#### Material supplied

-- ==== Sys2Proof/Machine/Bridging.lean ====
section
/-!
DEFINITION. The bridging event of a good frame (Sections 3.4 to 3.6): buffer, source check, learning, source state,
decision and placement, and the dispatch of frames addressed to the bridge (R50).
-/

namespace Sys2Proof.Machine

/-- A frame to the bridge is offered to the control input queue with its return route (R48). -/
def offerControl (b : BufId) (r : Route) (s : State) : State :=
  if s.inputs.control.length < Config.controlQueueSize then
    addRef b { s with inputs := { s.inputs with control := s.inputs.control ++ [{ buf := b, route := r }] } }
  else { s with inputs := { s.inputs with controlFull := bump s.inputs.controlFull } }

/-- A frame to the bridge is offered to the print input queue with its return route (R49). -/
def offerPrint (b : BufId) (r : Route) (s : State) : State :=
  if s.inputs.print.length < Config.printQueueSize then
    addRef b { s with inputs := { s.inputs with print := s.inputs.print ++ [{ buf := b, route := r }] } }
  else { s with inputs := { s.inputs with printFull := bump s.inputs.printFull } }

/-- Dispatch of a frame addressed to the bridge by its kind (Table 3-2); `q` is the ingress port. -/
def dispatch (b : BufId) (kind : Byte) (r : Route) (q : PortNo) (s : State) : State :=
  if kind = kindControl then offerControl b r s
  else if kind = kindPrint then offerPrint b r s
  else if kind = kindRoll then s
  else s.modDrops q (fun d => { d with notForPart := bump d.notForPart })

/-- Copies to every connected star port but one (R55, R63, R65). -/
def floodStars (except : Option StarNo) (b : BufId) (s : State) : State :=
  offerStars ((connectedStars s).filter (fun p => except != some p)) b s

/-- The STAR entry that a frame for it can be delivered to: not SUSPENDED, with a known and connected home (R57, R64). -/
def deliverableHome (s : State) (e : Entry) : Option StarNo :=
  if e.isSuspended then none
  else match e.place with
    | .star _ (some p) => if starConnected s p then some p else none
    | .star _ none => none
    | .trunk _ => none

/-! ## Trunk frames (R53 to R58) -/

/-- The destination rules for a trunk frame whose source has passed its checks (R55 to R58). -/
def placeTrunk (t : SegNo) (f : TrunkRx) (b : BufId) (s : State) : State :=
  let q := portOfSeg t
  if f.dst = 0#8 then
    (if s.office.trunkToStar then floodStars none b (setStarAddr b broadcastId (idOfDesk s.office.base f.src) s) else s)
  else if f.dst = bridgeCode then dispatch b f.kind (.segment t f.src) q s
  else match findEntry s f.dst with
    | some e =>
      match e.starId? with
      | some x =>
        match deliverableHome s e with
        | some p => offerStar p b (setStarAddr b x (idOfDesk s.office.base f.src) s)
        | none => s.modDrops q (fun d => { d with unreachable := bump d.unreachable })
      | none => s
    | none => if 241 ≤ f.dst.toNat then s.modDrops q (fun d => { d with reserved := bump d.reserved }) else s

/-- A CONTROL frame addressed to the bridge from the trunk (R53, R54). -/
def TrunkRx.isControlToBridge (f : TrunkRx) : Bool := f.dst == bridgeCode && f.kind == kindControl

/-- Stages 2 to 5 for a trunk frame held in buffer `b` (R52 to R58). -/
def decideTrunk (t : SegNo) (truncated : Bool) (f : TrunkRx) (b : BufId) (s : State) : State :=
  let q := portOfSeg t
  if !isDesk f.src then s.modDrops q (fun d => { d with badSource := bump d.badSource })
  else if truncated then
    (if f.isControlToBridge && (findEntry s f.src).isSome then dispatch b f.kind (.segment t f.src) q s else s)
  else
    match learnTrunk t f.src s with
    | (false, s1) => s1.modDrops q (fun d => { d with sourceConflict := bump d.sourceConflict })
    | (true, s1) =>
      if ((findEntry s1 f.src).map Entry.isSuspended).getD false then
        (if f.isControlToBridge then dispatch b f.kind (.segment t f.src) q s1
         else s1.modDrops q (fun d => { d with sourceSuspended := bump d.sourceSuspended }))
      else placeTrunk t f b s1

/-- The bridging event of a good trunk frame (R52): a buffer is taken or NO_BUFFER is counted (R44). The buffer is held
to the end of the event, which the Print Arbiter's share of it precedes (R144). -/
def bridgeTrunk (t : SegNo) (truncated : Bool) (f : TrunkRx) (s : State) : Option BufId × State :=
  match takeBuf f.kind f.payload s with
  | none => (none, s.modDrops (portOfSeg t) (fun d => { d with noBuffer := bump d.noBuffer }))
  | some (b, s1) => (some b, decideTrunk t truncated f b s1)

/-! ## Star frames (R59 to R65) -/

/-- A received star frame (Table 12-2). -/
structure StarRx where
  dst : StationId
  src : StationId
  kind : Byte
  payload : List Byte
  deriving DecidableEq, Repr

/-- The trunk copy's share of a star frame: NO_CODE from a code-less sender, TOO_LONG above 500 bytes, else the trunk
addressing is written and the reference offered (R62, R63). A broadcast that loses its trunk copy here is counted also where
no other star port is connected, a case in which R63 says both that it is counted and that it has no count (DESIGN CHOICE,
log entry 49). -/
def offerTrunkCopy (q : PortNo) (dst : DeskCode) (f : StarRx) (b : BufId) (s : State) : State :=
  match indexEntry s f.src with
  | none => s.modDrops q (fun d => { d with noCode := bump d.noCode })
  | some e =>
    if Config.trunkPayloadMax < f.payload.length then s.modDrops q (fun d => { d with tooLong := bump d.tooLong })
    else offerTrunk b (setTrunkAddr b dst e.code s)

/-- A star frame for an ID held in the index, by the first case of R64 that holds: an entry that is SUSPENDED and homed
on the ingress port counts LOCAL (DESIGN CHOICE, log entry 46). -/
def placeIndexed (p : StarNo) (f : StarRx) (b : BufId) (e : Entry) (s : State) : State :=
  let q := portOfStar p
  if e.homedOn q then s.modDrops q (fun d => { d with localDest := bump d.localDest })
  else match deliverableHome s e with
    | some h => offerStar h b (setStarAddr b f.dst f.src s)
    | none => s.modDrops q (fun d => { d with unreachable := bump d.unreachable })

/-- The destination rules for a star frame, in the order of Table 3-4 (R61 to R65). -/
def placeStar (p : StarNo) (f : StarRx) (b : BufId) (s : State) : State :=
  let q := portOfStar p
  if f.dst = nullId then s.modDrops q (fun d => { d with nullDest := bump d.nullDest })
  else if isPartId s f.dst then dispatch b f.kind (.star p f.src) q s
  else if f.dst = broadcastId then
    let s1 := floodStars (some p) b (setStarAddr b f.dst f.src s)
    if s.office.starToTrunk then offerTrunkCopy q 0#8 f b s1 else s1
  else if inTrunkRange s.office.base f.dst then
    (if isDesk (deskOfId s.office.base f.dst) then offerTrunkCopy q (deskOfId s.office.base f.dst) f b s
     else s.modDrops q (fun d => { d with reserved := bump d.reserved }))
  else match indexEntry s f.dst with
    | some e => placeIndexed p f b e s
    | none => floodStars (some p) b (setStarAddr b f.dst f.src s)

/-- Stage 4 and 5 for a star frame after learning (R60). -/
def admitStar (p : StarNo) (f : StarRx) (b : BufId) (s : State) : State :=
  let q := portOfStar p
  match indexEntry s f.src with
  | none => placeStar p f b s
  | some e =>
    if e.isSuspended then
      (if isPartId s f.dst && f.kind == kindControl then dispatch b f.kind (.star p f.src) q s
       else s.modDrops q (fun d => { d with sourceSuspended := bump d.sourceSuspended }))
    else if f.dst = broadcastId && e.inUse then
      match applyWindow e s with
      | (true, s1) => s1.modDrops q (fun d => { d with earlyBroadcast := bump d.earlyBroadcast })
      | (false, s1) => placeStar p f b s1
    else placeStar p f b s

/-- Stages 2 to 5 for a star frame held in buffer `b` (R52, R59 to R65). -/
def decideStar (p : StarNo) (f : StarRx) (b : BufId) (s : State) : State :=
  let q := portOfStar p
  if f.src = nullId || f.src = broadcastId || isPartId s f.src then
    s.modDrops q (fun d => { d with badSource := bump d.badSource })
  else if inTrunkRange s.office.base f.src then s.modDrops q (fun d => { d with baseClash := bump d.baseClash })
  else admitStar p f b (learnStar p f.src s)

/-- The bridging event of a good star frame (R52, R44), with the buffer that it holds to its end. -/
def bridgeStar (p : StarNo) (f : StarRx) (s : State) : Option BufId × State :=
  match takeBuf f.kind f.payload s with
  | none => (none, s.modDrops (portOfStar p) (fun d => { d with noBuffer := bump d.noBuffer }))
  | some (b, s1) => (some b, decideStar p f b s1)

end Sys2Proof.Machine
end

* * *

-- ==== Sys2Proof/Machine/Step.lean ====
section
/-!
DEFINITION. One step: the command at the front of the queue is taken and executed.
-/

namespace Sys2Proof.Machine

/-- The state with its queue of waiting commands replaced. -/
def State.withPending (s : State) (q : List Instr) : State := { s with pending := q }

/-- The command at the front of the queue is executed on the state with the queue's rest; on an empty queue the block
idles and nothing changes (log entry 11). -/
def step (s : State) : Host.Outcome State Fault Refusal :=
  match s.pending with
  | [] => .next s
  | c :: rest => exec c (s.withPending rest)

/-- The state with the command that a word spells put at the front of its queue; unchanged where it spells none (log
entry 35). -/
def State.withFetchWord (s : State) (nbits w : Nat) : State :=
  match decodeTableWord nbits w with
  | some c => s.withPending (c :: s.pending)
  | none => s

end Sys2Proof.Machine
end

...

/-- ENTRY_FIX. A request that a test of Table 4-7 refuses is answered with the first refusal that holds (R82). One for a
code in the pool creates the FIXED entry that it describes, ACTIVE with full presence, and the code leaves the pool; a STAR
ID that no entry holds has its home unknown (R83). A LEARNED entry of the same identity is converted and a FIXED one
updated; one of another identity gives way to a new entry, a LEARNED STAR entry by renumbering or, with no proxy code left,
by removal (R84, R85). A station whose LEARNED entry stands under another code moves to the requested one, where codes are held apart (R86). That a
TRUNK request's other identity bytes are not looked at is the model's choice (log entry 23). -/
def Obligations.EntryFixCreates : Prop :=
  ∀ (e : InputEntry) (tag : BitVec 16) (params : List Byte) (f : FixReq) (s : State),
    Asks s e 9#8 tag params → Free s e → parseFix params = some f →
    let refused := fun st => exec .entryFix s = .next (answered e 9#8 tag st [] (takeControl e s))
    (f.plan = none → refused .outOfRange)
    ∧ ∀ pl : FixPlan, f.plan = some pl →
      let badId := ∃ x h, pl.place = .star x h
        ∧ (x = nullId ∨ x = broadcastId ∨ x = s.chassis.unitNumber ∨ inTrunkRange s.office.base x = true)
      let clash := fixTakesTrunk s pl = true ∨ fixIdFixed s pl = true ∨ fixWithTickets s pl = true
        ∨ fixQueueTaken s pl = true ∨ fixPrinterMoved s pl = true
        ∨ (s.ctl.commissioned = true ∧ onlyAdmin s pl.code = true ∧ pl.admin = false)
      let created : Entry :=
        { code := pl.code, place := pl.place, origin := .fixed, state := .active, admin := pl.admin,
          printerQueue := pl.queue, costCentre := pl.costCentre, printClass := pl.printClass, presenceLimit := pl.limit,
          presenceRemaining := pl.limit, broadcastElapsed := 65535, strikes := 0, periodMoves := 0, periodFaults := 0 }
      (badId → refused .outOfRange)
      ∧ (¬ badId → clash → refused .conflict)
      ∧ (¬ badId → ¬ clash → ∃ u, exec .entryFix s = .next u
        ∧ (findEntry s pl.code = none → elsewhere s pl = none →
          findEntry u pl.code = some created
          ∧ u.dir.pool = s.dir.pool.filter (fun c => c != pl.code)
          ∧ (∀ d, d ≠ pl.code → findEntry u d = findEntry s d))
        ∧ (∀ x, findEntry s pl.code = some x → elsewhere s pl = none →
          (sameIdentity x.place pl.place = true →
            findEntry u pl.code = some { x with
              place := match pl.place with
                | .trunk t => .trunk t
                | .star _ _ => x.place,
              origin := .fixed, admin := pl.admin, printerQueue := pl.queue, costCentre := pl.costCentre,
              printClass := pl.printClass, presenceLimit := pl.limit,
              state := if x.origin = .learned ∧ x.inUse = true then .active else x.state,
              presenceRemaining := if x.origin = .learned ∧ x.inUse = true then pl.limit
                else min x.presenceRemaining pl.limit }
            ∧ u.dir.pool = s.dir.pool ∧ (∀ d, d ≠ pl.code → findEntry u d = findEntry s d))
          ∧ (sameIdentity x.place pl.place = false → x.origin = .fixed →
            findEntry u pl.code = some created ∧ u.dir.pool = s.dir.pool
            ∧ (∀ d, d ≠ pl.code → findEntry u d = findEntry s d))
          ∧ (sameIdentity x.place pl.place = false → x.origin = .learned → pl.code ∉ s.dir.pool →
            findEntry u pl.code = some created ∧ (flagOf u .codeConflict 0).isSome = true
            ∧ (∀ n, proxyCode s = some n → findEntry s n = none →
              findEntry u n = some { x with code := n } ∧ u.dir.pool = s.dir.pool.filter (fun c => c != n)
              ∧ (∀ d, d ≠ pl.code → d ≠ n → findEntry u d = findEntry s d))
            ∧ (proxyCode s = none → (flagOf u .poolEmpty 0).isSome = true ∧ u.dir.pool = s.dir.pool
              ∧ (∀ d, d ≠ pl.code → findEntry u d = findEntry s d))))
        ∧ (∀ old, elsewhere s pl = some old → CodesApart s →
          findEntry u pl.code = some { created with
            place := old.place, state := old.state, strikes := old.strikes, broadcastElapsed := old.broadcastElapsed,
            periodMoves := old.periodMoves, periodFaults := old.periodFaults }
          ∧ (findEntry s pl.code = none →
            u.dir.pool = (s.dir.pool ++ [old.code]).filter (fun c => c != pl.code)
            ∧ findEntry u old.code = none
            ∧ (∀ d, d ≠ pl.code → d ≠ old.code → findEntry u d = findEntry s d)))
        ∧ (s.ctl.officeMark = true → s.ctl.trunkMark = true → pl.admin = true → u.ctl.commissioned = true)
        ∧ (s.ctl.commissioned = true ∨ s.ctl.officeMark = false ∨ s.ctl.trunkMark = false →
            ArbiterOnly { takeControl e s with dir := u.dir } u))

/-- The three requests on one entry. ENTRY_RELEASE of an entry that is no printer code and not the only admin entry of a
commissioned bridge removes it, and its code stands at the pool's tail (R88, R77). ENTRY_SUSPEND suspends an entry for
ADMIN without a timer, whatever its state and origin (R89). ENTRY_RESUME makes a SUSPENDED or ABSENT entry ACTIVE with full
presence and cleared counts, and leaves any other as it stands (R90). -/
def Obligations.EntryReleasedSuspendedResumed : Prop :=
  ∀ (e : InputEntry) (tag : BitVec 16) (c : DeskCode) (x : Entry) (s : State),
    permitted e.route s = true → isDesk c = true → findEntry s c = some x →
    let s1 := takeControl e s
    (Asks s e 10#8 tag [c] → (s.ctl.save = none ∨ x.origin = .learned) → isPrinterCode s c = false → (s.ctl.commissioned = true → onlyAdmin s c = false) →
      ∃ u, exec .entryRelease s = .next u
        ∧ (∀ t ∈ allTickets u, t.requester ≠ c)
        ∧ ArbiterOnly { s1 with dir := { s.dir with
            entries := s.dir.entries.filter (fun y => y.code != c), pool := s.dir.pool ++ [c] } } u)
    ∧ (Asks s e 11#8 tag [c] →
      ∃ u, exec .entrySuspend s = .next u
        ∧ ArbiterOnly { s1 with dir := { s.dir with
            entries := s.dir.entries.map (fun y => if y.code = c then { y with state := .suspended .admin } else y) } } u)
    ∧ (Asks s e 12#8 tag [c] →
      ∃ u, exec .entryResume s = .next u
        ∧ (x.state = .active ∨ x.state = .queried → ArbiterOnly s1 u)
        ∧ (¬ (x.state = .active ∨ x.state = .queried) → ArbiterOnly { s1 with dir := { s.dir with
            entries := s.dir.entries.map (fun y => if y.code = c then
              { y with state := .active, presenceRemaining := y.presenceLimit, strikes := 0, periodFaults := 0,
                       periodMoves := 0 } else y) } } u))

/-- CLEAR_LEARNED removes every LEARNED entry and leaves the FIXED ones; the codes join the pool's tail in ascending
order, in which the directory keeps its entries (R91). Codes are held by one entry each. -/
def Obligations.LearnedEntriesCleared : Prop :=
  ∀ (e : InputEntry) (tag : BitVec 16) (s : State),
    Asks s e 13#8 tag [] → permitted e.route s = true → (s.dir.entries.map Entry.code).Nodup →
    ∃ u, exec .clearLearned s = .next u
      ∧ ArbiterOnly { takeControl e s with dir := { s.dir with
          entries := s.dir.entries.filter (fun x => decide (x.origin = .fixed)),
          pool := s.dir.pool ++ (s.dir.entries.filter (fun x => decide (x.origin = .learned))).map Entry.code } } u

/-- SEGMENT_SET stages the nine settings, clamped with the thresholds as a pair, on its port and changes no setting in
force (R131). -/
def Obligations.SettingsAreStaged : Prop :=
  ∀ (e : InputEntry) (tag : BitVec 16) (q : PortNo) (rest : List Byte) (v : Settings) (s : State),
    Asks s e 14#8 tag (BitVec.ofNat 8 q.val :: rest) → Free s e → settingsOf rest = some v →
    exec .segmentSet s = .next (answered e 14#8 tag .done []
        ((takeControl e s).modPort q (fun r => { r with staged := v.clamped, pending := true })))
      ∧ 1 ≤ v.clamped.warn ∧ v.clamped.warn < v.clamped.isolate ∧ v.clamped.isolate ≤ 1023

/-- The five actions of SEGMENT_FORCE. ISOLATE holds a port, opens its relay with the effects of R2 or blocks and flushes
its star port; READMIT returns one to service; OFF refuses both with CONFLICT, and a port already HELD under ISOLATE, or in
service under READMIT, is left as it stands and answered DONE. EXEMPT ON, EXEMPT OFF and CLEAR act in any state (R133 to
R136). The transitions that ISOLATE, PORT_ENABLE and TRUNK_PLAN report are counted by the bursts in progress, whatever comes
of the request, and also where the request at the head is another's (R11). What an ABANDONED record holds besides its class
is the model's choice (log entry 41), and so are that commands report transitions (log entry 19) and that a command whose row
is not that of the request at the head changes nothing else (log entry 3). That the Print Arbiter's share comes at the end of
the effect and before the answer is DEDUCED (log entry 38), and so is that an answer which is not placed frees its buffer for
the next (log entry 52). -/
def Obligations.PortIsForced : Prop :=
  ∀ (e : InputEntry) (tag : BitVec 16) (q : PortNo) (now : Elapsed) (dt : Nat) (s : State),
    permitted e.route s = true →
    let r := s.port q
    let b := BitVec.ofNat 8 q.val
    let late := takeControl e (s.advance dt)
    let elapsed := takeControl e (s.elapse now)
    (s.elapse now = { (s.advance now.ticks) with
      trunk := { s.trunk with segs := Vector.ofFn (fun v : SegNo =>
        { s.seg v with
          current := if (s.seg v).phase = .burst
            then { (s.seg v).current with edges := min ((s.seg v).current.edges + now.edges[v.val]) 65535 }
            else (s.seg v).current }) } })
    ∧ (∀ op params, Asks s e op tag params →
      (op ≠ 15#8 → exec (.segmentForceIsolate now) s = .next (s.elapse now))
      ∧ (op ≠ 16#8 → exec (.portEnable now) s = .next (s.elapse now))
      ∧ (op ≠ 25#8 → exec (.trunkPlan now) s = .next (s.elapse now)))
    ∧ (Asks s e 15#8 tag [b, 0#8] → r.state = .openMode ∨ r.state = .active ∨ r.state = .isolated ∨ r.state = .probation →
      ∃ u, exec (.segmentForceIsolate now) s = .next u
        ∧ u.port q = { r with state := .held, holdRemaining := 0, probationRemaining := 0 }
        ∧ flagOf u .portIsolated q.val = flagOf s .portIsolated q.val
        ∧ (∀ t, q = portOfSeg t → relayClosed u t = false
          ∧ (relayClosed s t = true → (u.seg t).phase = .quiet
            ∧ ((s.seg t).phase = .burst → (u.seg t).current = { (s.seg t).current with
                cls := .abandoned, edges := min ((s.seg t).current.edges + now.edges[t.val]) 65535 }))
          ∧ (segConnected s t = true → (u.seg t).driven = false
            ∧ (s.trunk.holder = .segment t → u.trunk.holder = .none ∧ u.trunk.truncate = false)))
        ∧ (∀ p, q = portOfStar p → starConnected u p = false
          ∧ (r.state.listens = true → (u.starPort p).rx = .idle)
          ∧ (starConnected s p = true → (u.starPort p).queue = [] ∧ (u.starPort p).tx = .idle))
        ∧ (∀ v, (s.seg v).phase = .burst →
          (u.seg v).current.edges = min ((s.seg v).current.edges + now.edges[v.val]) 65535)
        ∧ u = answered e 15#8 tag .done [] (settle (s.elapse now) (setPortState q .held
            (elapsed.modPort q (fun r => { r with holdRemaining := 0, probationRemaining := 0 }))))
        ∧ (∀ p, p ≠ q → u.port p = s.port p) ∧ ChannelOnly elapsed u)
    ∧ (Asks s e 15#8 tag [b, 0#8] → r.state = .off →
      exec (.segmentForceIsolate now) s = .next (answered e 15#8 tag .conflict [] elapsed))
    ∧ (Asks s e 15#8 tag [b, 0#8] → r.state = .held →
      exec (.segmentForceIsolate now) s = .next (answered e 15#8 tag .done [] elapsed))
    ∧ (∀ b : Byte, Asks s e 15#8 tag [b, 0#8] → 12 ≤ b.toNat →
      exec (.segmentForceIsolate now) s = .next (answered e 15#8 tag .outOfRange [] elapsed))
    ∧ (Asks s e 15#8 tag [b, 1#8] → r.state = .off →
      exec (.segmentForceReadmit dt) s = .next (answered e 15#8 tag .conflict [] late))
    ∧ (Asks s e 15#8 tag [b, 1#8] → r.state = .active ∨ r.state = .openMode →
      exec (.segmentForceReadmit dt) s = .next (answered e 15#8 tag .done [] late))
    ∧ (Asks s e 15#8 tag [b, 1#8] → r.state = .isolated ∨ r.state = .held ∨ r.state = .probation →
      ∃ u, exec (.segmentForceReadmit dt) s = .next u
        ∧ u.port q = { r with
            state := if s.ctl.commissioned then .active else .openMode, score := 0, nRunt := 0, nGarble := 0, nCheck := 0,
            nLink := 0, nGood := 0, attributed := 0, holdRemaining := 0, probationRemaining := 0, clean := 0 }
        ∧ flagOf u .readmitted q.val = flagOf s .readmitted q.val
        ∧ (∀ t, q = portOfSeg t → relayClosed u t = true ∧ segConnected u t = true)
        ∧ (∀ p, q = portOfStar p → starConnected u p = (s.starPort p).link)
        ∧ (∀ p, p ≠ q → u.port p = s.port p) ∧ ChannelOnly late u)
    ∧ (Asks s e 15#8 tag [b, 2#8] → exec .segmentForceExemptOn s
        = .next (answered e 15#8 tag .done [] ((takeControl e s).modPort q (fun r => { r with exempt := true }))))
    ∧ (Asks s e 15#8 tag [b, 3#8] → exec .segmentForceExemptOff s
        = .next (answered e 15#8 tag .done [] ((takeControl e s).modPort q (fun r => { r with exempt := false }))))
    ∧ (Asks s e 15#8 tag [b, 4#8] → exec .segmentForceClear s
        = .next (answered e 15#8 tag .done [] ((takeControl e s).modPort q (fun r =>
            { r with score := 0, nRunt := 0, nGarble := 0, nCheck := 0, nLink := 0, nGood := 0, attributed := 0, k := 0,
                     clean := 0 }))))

#### Problem statement
Copy the stretch of the records above that runs from the line with "if s.inputs.control.length <" through the line with "s.inputs with controlFull". Both end lines belong in the copy, and nothing else does.

#### Written answer
  if s.inputs.control.length < Config.controlQueueSize then
    addRef b { s with inputs := { s.inputs with control := s.inputs.control ++ [{ buf := b, route := r }] } }
  else { s with inputs := { s.inputs with controlFull := bump s.inputs.controlFull } }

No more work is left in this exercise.